/-- Settles O40: the complement runs through the schedule, the rounds and the output; the second example is the first one
complemented. -/
theorem complementationProperty : Obligations.ComplementationProperty := by
  refine ⟨DES_enc_not, DES_enc_complementation_example, ?_⟩
  have hnot := DES_enc_not 0x0123456789ABCDEF#64 0x0123456789ABCDEF#64
  rw [DES_enc_complementation_example] at hnot
  exact hnot

end Sys2Proof.Machine
end

section
/-! The result of a command depends on its operands alone (42_round_function.md R122). -/

namespace Sys2Proof.Machine

/-- Settles O46: each core completes the operation with its result in `dout`, and the result names no state. -/
theorem sameCommandSameResult : Obligations.SameCommandSameResult := by
  intro d k b s s' hb hb' hr hr' hrst hrst'
  obtain ⟨u, hu, hc⟩ := steps_completed hb hr hrst
  obtain ⟨u', hu', hc'⟩ := steps_completed hb' hr' hrst'
  exact ⟨u, u', hu, hu', hc.result.trans hc'.result.symm⟩

end Sys2Proof.Machine
end

section
/-! The ROUND step before and at round 16, and its key halves in each direction (43_commands.md R134, R135). -/

namespace Sys2Proof.Machine

section
variable {s : State}

theorem nextC_of_encrypt (hd : s.dir = .encrypt) : s.nextC = rotl28 s.C (SHIFT (s.rnd.toNat + 1)) := by
  rw [State.nextC, hd]; rfl

theorem nextD_of_encrypt (hd : s.dir = .encrypt) : s.nextD = rotl28 s.D (SHIFT (s.rnd.toNat + 1)) := by
  rw [State.nextD, hd]; rfl

theorem nextC_of_decrypt (hd : s.dir = .decrypt) : s.nextC = rotr28 s.C (RSHIFT (s.rnd.toNat + 1)) := by
  rw [State.nextC, hd]; rfl

theorem nextD_of_decrypt (hd : s.dir = .decrypt) : s.nextD = rotr28 s.D (RSHIFT (s.rnd.toNat + 1)) := by
  rw [State.nextD, hd]; rfl

/-- Before round 16 a ROUND step leaves the core busy and shows nothing (43_commands.md R134). -/
theorem roundEdge_outputs_of_rnd_ne (hrnd : s.rnd ≠ 15#4) :
    (roundEdge s).done_r = false ∧ (roundEdge s).busy_r = s.busy_r ∧ (roundEdge s).dout = s.dout := by
  have hlast : s.lastRound = false := Bool.eq_false_iff.mpr fun h => hrnd ((lastRound_iff_rnd s).mp h)
  simp [hlast]

/-- The ROUND step of round 16 ends the operation and shows its result (43_commands.md R135). -/
theorem roundEdge_outputs_of_rnd_eq (hrnd : s.rnd = 15#4) :
    (roundEdge s).done_r = true ∧ (roundEdge s).busy_r = false ∧ (roundEdge s).dout = joinHalves s.nextHalves := by
  have hlast : s.lastRound = true := (lastRound_iff_rnd s).mpr hrnd
  simp [hlast]

/-- From an idle core no command leads to `done_r` = 1 (43_commands.md R135). -/
theorem exec_done_r_of_idle {i : Instr} {t : State} (hb : s.busy_r = false) (h : exec i s = .next t) :
    t.done_r = false := by
  obtain ⟨_, _, _, _, -, rfl⟩ | ⟨-, hbusy, -⟩ | ⟨-, _, _, -, rfl⟩ | ⟨-, _, _, -, rfl⟩ | ⟨-, _, _, _, -, rfl⟩ :=
    exec_next_cases h
  · rfl
  · exact nomatch hb.symm.trans hbusy
  · rfl
  · rfl
  · rfl

end

end Sys2Proof.Machine
end

section
/-! An accepted operation up to its result and one edge beyond (43_commands.md R137). -/

namespace Sys2Proof.Machine

/-- Before round 16 of an operation the round counter is not at its end (10_state.md R25). -/
theorem InOperation.rnd_ne_of_lt {d : Direction} {k : Key} {b : Block} {n : Nat} {s : State}
    (h : InOperation d k b n s) (hn : n < 15) : s.rnd ≠ 15#4 := by
  intro h15
  have hrnd := h.rnd
  rw [h15, BitVec.toNat_ofNat] at hrnd
  omega

section
variable {d : Direction} {k : Key} {b : Block} {s : State} (hb : s.busy_r = false)
  (hr : decode (s.inputAt 0) = requestOf d k b)
include hb hr

/-- Neither the accept nor any of the fifteen edges after it writes `dout`: none of them is a completion edge. -/
theorem steps_inOperation_keep_dout {n : Nat} (hn : n ≤ 15) (hrst : noReset s 1 n) :
    ∃ u, steps (n + 1) s = .next u ∧ InOperation d k b n u ∧ u.dout = s.dout := by
  have hrun (j : Nat) := steps_succ (step_of_request hb hr) j
  obtain ⟨u, hu, hdout⟩ := steps_keep_dout n (accept d k b s.afterSample) fun j v hj hv => by
    obtain ⟨w, hw, hop⟩ := steps_inOperation hb hr (n := j) (by omega) fun i h1 hi => hrst i h1 (by omega)
    obtain rfl : w = v := Host.Outcome.next.inj (hw.symm.trans ((hrun j).trans hv))
    refine ⟨by rw [steps_inputAt hw]; exact hrst (j + 1) (by omega) (by omega), fun h => ?_⟩
    exact hop.rnd_ne_of_lt (by omega) h.2
  obtain ⟨w, hw, hop⟩ := steps_inOperation hb hr hn hrst
  obtain rfl : w = u := Host.Outcome.next.inj (hw.symm.trans ((hrun n).trans hu))
  exact ⟨w, hw, hop, hdout⟩

end

/-- The edge after the completion edge clears `done_r`, keeps the result and accepts a request (43_commands.md R137). -/
theorem step_of_completed {d : Direction} {k : Key} {b : Block} {s : State} (h : Completed d k b s)
    (h0 : fieldRST (s.inputAt 0) = 0#1) :
    ∃ t, step s = .next t ∧ t.done_r = false ∧ t.dout = resultOf d k b ∧
      ∀ d' k' b', decode (s.inputAt 0) = requestOf d' k' b' → InOperation d' k' b' 0 t := by
  obtain ⟨t, ht⟩ := exists_step s
  have hnot : ¬ (s.busy_r = true ∧ s.rnd = 15#4) := by simp [h.busy]
  refine ⟨t, ht, Bool.eq_false_iff.mpr fun hd => hnot ((step_done_r_iff ht).mp hd).2,
    (step_keeps_dout ht h0 hnot).trans h.result, fun d' k' b' hr => ?_⟩
  rw [eq_of_step ht (step_of_request h.busy hr)]
  exact inOperation_accept d' k' b' s.afterSample

/-- Settles O41: the operation's invariant holds up to round 15 with `dout` kept, round 16 leaves `Completed`, and one more
edge is an idle core's. -/
theorem operationDeliversTheCipherResult : Obligations.OperationDeliversTheCipherResult := by
  intro d k b s hb hr hrst
  obtain ⟨u, hu, hc⟩ := steps_completed hb hr hrst
  refine ⟨fun j _ h15 => ?_, ⟨u, hu, hc.busy, hc.done, hc.result⟩, fun h17 => ?_⟩
  · obtain ⟨v, hv, hop, hdout⟩ := steps_inOperation_keep_dout hb hr h15 fun i h1 hi => hrst i h1 (by omega)
    exact ⟨v, hv, hop.busy, hop.done, hdout⟩
  · have hin : u.inputAt 0 = s.inputAt 17 := steps_inputAt hu 0
    rw [← hin] at h17 ⊢
    obtain ⟨v, hv, hdone, hdout, haccept⟩ := step_of_completed hc h17
    exact ⟨v, steps_snoc hu hv, hdone, hdout, haccept⟩

end Sys2Proof.Machine
end

section
/-! The two accepts (43_commands.md R131, R132). -/

namespace Sys2Proof.Machine

/-- All that an accept writes: the halves of IP(b) and of PC1(k), and the control registers. -/
theorem accept_eq (d : Direction) (k : Key) (b : Block) (s : State) :
    accept d k b s = { s with
      L := (IP b).extractLsb' 32 32, R := (IP b).extractLsb' 0 32,
      C := (PC1 k).extractLsb' 28 28, D := (PC1 k).extractLsb' 0 28,
      dir := d, rnd := 0#4, busy_r := true, done_r := false } := rfl

theorem decode_of_fieldCTL_enc {v : InVec} (h : fieldCTL v = 0b010#3) : decode v = .enc (fieldKEY v) (fieldDAT v) :=
  decode_eq_of_encode_eq (by rw [encode_enc, ← h, ← eq_vectorOf])

theorem decode_of_fieldCTL_dec {v : InVec} (h : fieldCTL v = 0b011#3) : decode v = .dec (fieldKEY v) (fieldDAT v) :=
  decode_eq_of_encode_eq (by rw [encode_dec, ← h, ← eq_vectorOf])

/-- What the examples of 43_commands.md R131 and R132 load from their key and blocks. -/
theorem load_examples :
    splitBlock 0x0123456789ABCDEF#64 = (0xCC00CCFF#32, 0xF0AAF0AA#32) ∧
    splitBlock 0x85E813540F0AB405#64 = (0x0A4CD995#32, 0x43423234#32) ∧
    loadC 0x133457799BBCDFF1#64 = 0xF0CCAAF#28 ∧ loadD 0x133457799BBCDFF1#64 = 0x556678F#28 := by decide +kernel

/-- Settles O8: the accept's writes are `accept_eq`, and no edge before the completion writes `dout`. -/
theorem encryptAcceptLoadsOperands : Obligations.EncryptAcceptLoadsOperands := by
  obtain ⟨hsplit, -, hC, hD⟩ := load_examples
  refine ⟨fun k b s hb => ?_, fun v => decode_of_fieldCTL_enc, fun k b s => exec_while_busy (by simp), fun s hb => ?_,
    fun k b s j hb hr hj hrst => ?_⟩
  · rw [exec_enc, unlessBusy_idle hb, accept_eq]
  · exact ⟨_, exec_request_of_idle hb .encrypt _ _, by rw [accept_L, hsplit], by rw [accept_R, hsplit], hC, hD, rfl⟩
  · obtain ⟨u, hu, -, hdout⟩ := steps_inOperation_keep_dout hb (d := .encrypt) hr hj hrst
    exact ⟨u, hu, hdout⟩

/-- Settles O9: as for ENCRYPT; a ciphertext joins the halves of round 16, and IP undoes the FP over them. -/
theorem decryptAcceptLoadsOperands : Obligations.DecryptAcceptLoadsOperands := by
  obtain ⟨-, hsplit, -, -⟩ := load_examples
  refine ⟨fun k b s hb => ?_, fun v => decode_of_fieldCTL_dec, fun k b s => exec_while_busy (by simp), fun k p => ?_,
    fun s hb => ?_, fun k b s j hb hr hj hrst => ?_, fun k b s hb hr hrst => ?_⟩
  · rw [exec_dec, unlessBusy_idle hb, accept_eq]
  · have hresult : DES_enc k p = joinHalves (halvesAfter .encrypt k p 16) := (joinHalves_halvesAfter .encrypt k p).symm
    rw [hresult, joinHalves, IP_FP]
  · exact ⟨_, exec_request_of_idle hb .decrypt _ _, by rw [accept_L, hsplit], by rw [accept_R, hsplit], rfl, rfl⟩
  · obtain ⟨u, hu, -, hdout⟩ := steps_inOperation_keep_dout hb (d := .decrypt) hr hj hrst
    exact ⟨u, hu, hdout⟩
  · obtain ⟨u, hu, hc⟩ := steps_completed hb (d := .decrypt) hr hrst
    exact ⟨u, hu, hc.result⟩

end Sys2Proof.Machine
end

section
/-! The ROUND step of a busy core, and the commands it drops (43_commands.md R134-R136). -/

namespace Sys2Proof.Machine

/-- The example of 43_commands.md R134: with these registers the edge is round 1 of the worked encryption. -/
theorem round_one_example {s : State} (hd : s.dir = .encrypt) (hrnd : s.rnd = 0#4) (hL : s.L = 0xCC00CCFF#32)
    (hR : s.R = 0xF0AAF0AA#32) (hC : s.C = 0xF0CCAAF#28) (hD : s.D = 0x556678F#28) :
    s.nextC = 0xE19955F#28 ∧ s.nextD = 0xAACCF1E#28 ∧ s.nextHalves = (0xF0AAF0AA#32, 0xEF4A6544#32) := by
  have hC' : s.nextC = 0xE19955F#28 := by rw [nextC_of_encrypt hd, hrnd, hC]; decide +kernel
  have hD' : s.nextD = 0xAACCF1E#28 := by rw [nextD_of_encrypt hd, hrnd, hD]; decide +kernel
  refine ⟨hC', hD', ?_⟩
  rw [State.nextHalves, State.roundKey, hL, hR, hC', hD']
  decide +kernel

:::::

• **GOAL OF THE EXERCISE**
Search the entries for "splitBlock" and copy each matching line.

• **EXERCISE SOLUTION**
    splitBlock 0x0123456789ABCDEF#64 = (0xCC00CCFF#32, 0xF0AAF0AA#32) ∧
    splitBlock 0x85E813540F0AB405#64 = (0x0A4CD995#32, 0x43423234#32) ∧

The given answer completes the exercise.